6 Replies Latest reply: Sep 18, 2012 2:10 AM by udayaraj RSS

    Assigning score based on criteria

    udayaraj
      I have the following test case on Oracle 10gR2


      -----
      CREATE TABLE t (id  VARCHAR2 (60), data clob)
      / 
       
      
      INSERT ALL
          INTO t (id, data) VALUES ('Test_1', '<book title="Tale"> 
                  It was the best of times. 
           </book> ')
          INTO t (id, data) VALUES ('Test_2', '<book title="Disclosure"> 
                  Opening times. 
           </book>')
          INTO t (id, data) VALUES ('Test_3', '<book title="Blue"> 
                  No of times. 
           </book> ')
          INTO t (id, data) VALUES ('Test_4', '<book title="Olympics"> 
                  It was the best of times.
           </book> ')
          SELECT * FROM DUAL
      / 
       
      
      BEGIN
           Ctx_Ddl.drop_Preference ('my_lexer');
      END;
      / 
      
      BEGIN
           Ctx_Ddl.Create_Preference ('my_lexer','BASIC_LEXER');
           Ctx_Ddl.Set_Attribute ( 'my_lexer', 'mixed_case', 'FALSE');
           Ctx_Ddl.Set_Attribute ( 'my_lexer', 'base_letter','TRUE');
      END;
      / 
      
      BEGIN
           Ctx_Ddl.drop_section_group ('myxmlgroup');
      END;
         /
      
      begin
           ctx_ddl.create_section_group('myxmlgroup', 'XML_SECTION_GROUP');
           ctx_ddl.add_zone_section('myxmlgroup', 'book', 'book');
           ctx_ddl.add_attr_section('myxmlgroup', 'booktitle', 'book@title');
      end;
      /
       
      CREATE INDEX t_data_idx ON t (data) INDEXTYPE IS ctxsys.context
           PARAMETERS 
                ('LEXER  my_lexer
                        datastore ctxsys.default_datastore 
                        filter ctxsys.null_filter 
                        section group myxmlgroup'
                      )
      /
      -----

      If searching with the string "times", would it be possible to get the following result

           1. for hits in <book title="Blue"> should have highest score
           2. for hits in <book title="Disclosure"> should have second highest score
           3. for hits in <book title="Tale"> should have third highest score
           4. for hits other than the above 3 should have the lowest score


      The result should be for example
      ID                         Element                       Score
      Test_3                    Blue                    10     -- sample score
      Test_2                    Disclosure               8     
      Test_1                    Tale                    6     
      Test_4                    Olympics               3
      Could anyone kindly help me on this please

      Thanking you in advance
      Raj

      Edited by: udayaraj on Sep 11, 2012 1:29 AM

      Edited by: udayaraj on Sep 11, 2012 1:30 AM

      Edited by: udayaraj on Sep 11, 2012 1:34 AM

      Edited by: udayaraj on Sep 11, 2012 1:36 AM
        • 1. Re: Assigning score based on criteria
          Roger Ford-Oracle
          Here we go.

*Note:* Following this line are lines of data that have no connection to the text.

/-- V-P3, V-P11, R102's worked example: the padded buffer of "HELLO", `STATUS` 0x0000FF02, `DATA_LEN` 16. -/
theorem test_pad_hello :
    after (fun t => (t.buf, status t, t.dataLen)) (pend 0x00000001#32 loaded) =
      some (padded.buf, 0x0000FF02#32, 16#32) := by decide +kernel

/-- V-P8, V-E6, V-E4: 240 bytes are padded to 256, 241 are too long (checked before the key), the IV is not complete. -/
theorem test_pad_limits :
    after (fun t => (t.dataLen, t.buf.read 255, t.buf.read 239)) (pend 0x00000001#32 { loaded with msgLen := 240#32 }) =
      some (256#32, 0x10#8, 0x00#8) ∧
    after status (pend 0x00000001#32 { State.reset with msgLen := 241#32 }) = some 0x00000016#32 ∧
    after status (pend 0x00000001#32 { loaded with ivw := 0x7#4 }) = some 0x00000036#32 := by decide +kernel

/-- V-C2, V-C14, program P1: the ciphertext of "HELLO", `STATUS`, and both lengths kept. -/
theorem test_encrypt_hello :
    after (fun t => (busRead32 0x100 t, busRead32 0x104 t, busRead32 0x108 t, busRead32 0x10C t, status t, t.msgLen,
      t.dataLen)) (pend 0x00000002#32 padded) =
      some (0xDD3E65B8#32, 0x0BF6F0BE#32, 0xCC391F0C#32, 0xBE28233E#32, 0x00000004#32, 5#32, 16#32) := by
  decide +kernel

/-- V-C15: ENCRYPT in `IDLE`. -/
theorem test_encrypt_idle : after status (pend 0x00000002#32 loaded) = some 0x00000046#32 := by decide +kernel

/-- V-E17: ZEROIZE in `REJECTED` leaves the reset state. -/
theorem test_zeroize_rejected : after id (pend 0x00000003#32 rejected) = some State.reset := by decide +kernel

/-- V-E18: ZEROIZE in `PADDED`. -/
theorem test_zeroize_padded : after id (pend 0x00000003#32 padded) = some State.reset := by decide +kernel

/-- V-E12: an illegal word in `ENCRYPTED` comes before `SEQUENCE` and erases the lengths. -/
theorem test_illegal_encrypted :
    after (fun t => (status t, t.dataLen)) (pend 0x00000005#32 encrypted) = some (0x00000056#32, 0#32) := by
  decide +kernel

/-- V-E16: 0x00000103 is not ZEROIZE in `REJECTED`. -/
theorem test_illegal_rejected : after id (pend 0x00000103#32 rejected) = some rejected := by decide +kernel

/-- V-E5: a placed PAD right after reset runs at once: `KEY_MISSING`. -/
theorem test_withFetchWord : after status (State.reset.withFetchWord 32 1) = some 0x00000026#32 := by decide +kernel

/-! The bus. -/

/-- V-B9: `BUF[252..256) = 01 02 03 04`. -/
theorem test_write_top_word :
    after (fun t => (t.buf, busRead32 0x1FC t)) (withHost [.write 32 0x1FC 0x04030201#32] State.reset) =
      some ([(252, 1#8), (253, 2#8), (254, 3#8), (255, 4#8)], 0x04030201#32) := by decide +kernel

/-- V-B14, R31: the key bytes of `KEY[0] = 0x03020100`, and `KEYW`. -/
theorem test_write_key :
    after (fun t => ((keyBytes t)[1], (keyBytes t)[3], t.keyw)) (withHost [.write 32 0x010 0x03020100#32] State.reset) =
      some (1#8, 3#8, 0x1#4) := by decide +kernel

/-- V-B10, V-B13: misaligned writes are bus errors that issue nothing. -/
theorem test_misaligned :
    after id (withHost [.write 32 0x001 1#32] loaded) = some { loaded with responses := [.busError 0x001] } := by
  decide +kernel

/-- V-B12: a 16-bit read of `STATUS`. -/
theorem test_narrow : after (fun t => t.responses) (withHost [.read 16 0x004] loaded) = some [.busError 0x004] := by
  decide +kernel

/-- V-E21: busy reads. -/
theorem test_busy_reads :
    busRead32 0x004 (pend 1#32 loaded) = 0x0000FF01#32 ∧ busRead32 0x100 (pend 1#32 loaded) = 0#32 ∧
      busRead32 0x008 (pend 1#32 loaded) = 0#32 := by decide +kernel

/-- V-B7: a write to `MSG_LEN` in `PADDED` is ignored. -/
theorem test_padded_write : after id (withHost [.write 32 0x008 7#32] padded) = some padded := by decide +kernel

/-- V-E24: reset while `BUSY = 1`. -/
theorem test_reset_busy : after id (withHost [.reset] (pend 2#32 padded)) = some State.reset := by decide +kernel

A little bit of XML Database magic to extract the title, and we get:
          column id format a20
          column title format a30
          
          select id, xt.title, score(1)
          from t, xmltable( '/book' PASSING XMLTYPE(t.data) 
                            COLUMNS title VARCHAR2(30) PATH '@title' 
                          ) as xt 
          where contains (data, '
             times ACCUM ( 
                          (blue WITHIN booktitle)*5 OR
                          (disclosure WITHIN booktitle)*4 OR
                          (tale WITHIN booktitle)*3 
                         )', 1) > 0
          order by score(1) desc;
          which gives us:
          ID               TITLE                     SCORE(1)
          -------------------- ------------------------------ ----------
          Test_3               Blue                        57
          Test_2               Disclosure                    56
          Test_1               Tale                        54
          Test_4               Olympics                         2
          Note that this works fine for this simple example, but might get it wrong if, for example, you had a document "Times, times, times, times, times, times, times, times". In this case the score of the left hand side of the ACCUM would be higher than the right hand side, so that document would get boosted too high. Instead you could use progressive relaxation:
          select id, xt.title, score(1)
          from t, xmltable( '/book' PASSING XMLTYPE(t.data) 
                            COLUMNS title VARCHAR2(30) PATH '@title' 
                          ) as xt 
          where contains (data, '
          <query>
            <textquery>
              <progression>
                <seq>times AND (blue WITHIN booktitle)*10*10</seq>
                <seq>times AND (disclosure WITHIN booktitle)*10*10</seq>
                <seq>times AND (tale WITHIN booktitle)*10*10</seq>
                <seq>times</seq>
             </progression>
            </textquery>
          </query>
          ', 1) > 0
          order by score(1) desc;
          This is guaranteed to ensure that the documents appear in the specified order of titles.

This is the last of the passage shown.